··· EXERCISE MATERIAL ···
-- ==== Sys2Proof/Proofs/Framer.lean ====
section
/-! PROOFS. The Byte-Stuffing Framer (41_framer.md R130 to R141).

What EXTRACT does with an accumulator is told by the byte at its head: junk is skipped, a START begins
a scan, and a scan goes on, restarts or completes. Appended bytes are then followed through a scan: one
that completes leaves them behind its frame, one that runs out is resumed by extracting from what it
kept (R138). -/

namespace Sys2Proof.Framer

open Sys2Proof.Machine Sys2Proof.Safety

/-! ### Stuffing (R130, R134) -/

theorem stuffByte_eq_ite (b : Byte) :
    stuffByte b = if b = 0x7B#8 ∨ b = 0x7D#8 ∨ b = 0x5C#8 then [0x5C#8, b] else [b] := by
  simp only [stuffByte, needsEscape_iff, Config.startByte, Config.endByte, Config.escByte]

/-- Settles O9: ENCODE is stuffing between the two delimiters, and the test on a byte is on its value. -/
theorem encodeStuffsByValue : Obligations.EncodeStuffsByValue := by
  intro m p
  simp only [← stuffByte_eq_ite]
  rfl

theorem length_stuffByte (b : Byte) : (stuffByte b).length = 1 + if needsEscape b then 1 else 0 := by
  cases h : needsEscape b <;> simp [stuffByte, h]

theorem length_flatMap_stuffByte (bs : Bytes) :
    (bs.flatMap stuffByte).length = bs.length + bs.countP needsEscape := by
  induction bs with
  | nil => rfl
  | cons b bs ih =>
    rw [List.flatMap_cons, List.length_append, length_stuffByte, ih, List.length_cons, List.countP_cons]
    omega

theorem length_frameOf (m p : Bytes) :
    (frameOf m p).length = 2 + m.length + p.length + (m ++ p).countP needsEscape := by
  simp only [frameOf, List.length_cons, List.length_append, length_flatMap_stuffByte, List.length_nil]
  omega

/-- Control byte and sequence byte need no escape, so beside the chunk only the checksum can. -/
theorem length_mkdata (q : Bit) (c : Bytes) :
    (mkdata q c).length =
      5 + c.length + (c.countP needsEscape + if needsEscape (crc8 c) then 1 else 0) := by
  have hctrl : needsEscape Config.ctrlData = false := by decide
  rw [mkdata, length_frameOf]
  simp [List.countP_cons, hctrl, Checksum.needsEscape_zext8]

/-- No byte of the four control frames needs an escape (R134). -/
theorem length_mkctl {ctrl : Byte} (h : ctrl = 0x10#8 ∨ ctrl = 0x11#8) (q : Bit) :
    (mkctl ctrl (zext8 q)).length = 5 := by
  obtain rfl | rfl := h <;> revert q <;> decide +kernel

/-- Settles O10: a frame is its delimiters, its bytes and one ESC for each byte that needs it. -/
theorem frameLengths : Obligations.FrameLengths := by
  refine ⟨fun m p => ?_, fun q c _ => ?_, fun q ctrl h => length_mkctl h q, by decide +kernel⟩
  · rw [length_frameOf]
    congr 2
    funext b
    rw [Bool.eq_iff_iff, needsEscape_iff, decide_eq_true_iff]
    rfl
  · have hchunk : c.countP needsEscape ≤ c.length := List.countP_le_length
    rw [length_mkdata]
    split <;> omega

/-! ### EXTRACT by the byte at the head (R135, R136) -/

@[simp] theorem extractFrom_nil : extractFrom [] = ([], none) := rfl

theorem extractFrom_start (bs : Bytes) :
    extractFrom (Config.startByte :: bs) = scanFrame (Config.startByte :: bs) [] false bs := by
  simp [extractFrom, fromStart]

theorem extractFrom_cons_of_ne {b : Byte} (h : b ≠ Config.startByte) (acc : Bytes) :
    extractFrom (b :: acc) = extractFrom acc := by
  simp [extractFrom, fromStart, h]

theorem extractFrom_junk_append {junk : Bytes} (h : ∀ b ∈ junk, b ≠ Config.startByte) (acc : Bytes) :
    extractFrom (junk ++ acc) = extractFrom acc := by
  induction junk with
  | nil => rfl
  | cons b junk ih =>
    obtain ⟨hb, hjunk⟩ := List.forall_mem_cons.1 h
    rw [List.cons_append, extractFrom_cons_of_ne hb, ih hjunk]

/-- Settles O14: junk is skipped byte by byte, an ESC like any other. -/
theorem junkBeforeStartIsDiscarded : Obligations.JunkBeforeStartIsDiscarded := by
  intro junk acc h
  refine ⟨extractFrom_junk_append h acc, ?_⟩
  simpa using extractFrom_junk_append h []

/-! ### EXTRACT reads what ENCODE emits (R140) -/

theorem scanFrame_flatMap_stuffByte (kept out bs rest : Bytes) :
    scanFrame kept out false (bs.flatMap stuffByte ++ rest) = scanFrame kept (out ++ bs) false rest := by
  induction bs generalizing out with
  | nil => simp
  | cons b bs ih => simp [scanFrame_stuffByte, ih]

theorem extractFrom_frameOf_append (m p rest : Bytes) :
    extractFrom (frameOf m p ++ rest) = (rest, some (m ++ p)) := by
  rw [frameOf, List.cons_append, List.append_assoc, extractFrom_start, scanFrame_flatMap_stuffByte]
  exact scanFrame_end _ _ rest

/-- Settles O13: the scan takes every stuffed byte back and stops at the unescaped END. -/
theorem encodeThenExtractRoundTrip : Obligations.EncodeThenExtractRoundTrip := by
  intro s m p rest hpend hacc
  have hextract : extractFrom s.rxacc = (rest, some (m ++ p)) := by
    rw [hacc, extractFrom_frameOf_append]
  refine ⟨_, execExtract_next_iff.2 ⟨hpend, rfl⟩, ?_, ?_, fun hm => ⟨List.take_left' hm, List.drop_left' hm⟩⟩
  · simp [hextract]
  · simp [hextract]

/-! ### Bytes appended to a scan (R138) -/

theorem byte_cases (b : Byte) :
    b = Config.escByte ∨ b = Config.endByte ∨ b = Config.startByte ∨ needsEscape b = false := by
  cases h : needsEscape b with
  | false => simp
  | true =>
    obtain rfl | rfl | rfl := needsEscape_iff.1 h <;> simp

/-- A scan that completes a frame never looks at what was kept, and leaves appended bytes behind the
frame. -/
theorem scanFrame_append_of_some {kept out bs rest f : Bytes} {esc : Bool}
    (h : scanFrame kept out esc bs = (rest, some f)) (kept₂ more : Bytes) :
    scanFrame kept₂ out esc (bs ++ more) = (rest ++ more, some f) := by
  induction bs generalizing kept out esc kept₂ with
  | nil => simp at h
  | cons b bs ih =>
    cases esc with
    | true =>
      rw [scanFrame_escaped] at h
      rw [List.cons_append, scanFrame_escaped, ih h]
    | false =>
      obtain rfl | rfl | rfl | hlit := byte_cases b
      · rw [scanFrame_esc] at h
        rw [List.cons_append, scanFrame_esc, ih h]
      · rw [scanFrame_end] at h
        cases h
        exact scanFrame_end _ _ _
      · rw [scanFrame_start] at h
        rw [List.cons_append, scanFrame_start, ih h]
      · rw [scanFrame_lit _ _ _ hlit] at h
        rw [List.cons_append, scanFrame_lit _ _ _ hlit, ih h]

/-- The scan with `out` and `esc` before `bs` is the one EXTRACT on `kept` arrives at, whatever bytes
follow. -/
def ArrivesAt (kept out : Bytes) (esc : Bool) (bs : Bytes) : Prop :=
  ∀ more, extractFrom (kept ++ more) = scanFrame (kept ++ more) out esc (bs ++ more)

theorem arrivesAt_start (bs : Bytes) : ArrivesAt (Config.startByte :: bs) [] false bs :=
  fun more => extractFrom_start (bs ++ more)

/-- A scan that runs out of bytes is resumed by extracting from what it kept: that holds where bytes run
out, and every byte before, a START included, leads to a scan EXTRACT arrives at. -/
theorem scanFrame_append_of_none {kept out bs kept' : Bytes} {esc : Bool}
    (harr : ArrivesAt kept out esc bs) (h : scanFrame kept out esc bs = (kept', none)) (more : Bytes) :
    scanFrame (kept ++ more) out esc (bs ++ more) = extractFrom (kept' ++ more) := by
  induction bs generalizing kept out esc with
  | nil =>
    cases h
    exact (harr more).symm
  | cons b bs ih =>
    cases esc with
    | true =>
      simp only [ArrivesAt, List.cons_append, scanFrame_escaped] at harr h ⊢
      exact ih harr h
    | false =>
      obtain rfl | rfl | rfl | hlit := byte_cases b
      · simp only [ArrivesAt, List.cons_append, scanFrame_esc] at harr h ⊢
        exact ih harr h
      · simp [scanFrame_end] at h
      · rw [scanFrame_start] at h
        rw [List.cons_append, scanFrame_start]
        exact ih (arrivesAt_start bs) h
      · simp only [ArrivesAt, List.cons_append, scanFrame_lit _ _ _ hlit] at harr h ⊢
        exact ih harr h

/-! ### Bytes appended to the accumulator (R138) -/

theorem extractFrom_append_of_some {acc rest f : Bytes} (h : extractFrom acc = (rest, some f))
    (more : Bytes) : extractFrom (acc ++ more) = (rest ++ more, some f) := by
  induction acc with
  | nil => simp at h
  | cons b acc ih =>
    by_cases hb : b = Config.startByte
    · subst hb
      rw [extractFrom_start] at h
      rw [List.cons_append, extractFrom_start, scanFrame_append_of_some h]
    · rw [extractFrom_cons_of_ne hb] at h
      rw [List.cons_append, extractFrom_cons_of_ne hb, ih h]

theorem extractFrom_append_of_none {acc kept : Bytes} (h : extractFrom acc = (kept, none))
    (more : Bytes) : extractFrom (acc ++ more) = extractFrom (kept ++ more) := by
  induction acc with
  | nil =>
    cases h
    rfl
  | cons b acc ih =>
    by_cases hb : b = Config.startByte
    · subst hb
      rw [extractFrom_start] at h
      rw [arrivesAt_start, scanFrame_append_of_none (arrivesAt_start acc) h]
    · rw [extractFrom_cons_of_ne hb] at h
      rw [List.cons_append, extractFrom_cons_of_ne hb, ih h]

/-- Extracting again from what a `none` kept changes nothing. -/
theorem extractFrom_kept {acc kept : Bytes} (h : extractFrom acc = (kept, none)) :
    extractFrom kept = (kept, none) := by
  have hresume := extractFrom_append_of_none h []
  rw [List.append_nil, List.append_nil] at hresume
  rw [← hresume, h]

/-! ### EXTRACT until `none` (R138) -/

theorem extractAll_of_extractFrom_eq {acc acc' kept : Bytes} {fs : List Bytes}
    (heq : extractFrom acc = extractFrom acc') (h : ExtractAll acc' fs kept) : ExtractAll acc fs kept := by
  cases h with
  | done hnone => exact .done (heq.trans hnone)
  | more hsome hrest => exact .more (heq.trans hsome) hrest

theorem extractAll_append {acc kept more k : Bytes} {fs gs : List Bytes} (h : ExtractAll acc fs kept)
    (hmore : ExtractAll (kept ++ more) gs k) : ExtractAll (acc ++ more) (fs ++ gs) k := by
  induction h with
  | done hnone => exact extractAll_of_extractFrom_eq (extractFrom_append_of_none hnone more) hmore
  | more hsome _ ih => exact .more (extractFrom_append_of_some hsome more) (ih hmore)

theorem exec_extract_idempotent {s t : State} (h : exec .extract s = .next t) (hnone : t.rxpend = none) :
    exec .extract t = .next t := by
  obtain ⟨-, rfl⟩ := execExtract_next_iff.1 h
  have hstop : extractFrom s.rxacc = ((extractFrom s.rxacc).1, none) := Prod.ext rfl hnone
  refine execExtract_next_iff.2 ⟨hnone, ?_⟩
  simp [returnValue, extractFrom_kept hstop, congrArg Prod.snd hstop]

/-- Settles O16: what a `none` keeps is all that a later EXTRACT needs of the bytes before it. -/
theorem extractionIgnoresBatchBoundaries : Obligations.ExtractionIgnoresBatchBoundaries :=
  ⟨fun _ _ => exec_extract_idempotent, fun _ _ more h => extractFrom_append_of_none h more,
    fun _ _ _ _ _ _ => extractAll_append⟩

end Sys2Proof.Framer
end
···
··· EXERCISE MATERIAL ···
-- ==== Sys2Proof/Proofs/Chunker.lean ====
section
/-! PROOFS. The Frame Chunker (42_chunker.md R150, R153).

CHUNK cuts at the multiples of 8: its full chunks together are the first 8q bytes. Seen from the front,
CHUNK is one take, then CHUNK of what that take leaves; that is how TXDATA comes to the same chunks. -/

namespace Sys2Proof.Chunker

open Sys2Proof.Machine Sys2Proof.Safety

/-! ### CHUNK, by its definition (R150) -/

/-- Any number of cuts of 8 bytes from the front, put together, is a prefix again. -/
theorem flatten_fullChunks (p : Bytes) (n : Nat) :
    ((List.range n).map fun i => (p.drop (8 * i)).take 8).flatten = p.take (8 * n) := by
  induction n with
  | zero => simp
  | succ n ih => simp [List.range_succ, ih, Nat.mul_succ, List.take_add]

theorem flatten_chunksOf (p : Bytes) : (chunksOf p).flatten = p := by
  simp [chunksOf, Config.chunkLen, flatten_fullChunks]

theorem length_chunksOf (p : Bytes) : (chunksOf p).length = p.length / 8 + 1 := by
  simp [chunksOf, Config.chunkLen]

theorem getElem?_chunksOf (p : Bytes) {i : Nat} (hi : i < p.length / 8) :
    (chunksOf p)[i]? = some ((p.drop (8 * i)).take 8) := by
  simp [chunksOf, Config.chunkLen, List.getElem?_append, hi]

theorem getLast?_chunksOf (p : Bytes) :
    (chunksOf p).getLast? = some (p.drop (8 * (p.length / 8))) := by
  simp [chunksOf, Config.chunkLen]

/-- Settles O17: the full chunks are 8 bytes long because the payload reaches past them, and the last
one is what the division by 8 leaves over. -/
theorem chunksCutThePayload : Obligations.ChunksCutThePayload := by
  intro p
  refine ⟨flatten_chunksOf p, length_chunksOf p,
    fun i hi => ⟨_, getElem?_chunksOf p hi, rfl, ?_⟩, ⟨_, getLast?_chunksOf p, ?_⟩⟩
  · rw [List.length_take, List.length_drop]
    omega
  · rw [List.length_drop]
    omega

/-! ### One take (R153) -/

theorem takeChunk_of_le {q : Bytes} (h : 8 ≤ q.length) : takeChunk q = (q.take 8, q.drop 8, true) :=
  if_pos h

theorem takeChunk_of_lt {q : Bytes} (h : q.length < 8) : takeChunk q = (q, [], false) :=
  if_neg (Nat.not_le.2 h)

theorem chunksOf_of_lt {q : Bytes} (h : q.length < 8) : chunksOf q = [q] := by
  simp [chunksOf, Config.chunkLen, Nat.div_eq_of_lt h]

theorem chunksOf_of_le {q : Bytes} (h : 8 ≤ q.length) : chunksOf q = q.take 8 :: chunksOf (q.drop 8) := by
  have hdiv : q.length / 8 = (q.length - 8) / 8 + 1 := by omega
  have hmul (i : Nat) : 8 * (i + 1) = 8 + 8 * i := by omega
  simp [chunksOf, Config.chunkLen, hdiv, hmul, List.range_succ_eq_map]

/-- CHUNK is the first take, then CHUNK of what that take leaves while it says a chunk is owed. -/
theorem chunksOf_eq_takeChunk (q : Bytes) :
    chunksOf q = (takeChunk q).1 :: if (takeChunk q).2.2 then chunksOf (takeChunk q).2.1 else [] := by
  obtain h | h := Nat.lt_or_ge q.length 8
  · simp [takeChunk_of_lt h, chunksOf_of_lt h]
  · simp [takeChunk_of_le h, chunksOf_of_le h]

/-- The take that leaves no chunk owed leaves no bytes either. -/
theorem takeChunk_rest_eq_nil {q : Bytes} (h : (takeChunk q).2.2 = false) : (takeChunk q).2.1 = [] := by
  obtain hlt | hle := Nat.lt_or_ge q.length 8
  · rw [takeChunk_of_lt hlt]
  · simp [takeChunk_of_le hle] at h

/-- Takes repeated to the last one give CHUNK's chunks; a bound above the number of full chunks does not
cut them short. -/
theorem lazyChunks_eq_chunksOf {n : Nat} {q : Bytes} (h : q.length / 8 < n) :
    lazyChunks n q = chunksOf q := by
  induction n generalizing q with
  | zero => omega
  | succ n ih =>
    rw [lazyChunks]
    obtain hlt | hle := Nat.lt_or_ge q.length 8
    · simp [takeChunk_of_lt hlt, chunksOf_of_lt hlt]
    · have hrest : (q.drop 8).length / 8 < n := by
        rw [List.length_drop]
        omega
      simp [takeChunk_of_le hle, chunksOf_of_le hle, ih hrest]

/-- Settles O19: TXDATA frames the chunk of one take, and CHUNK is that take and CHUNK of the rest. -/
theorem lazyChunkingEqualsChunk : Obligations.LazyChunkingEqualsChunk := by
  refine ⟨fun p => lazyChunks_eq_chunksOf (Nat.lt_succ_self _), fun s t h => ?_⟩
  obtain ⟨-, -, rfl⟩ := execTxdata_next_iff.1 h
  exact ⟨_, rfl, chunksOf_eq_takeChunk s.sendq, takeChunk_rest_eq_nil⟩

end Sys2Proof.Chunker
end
···
Return the lines of the records that include the string "hpend".

  intro s m p rest hpend hacc
  refine ⟨_, execExtract_next_iff.2 ⟨hpend, rfl⟩, ?_, ?_, fun hm => ⟨List.take_left' hm, List.drop_left' hm⟩⟩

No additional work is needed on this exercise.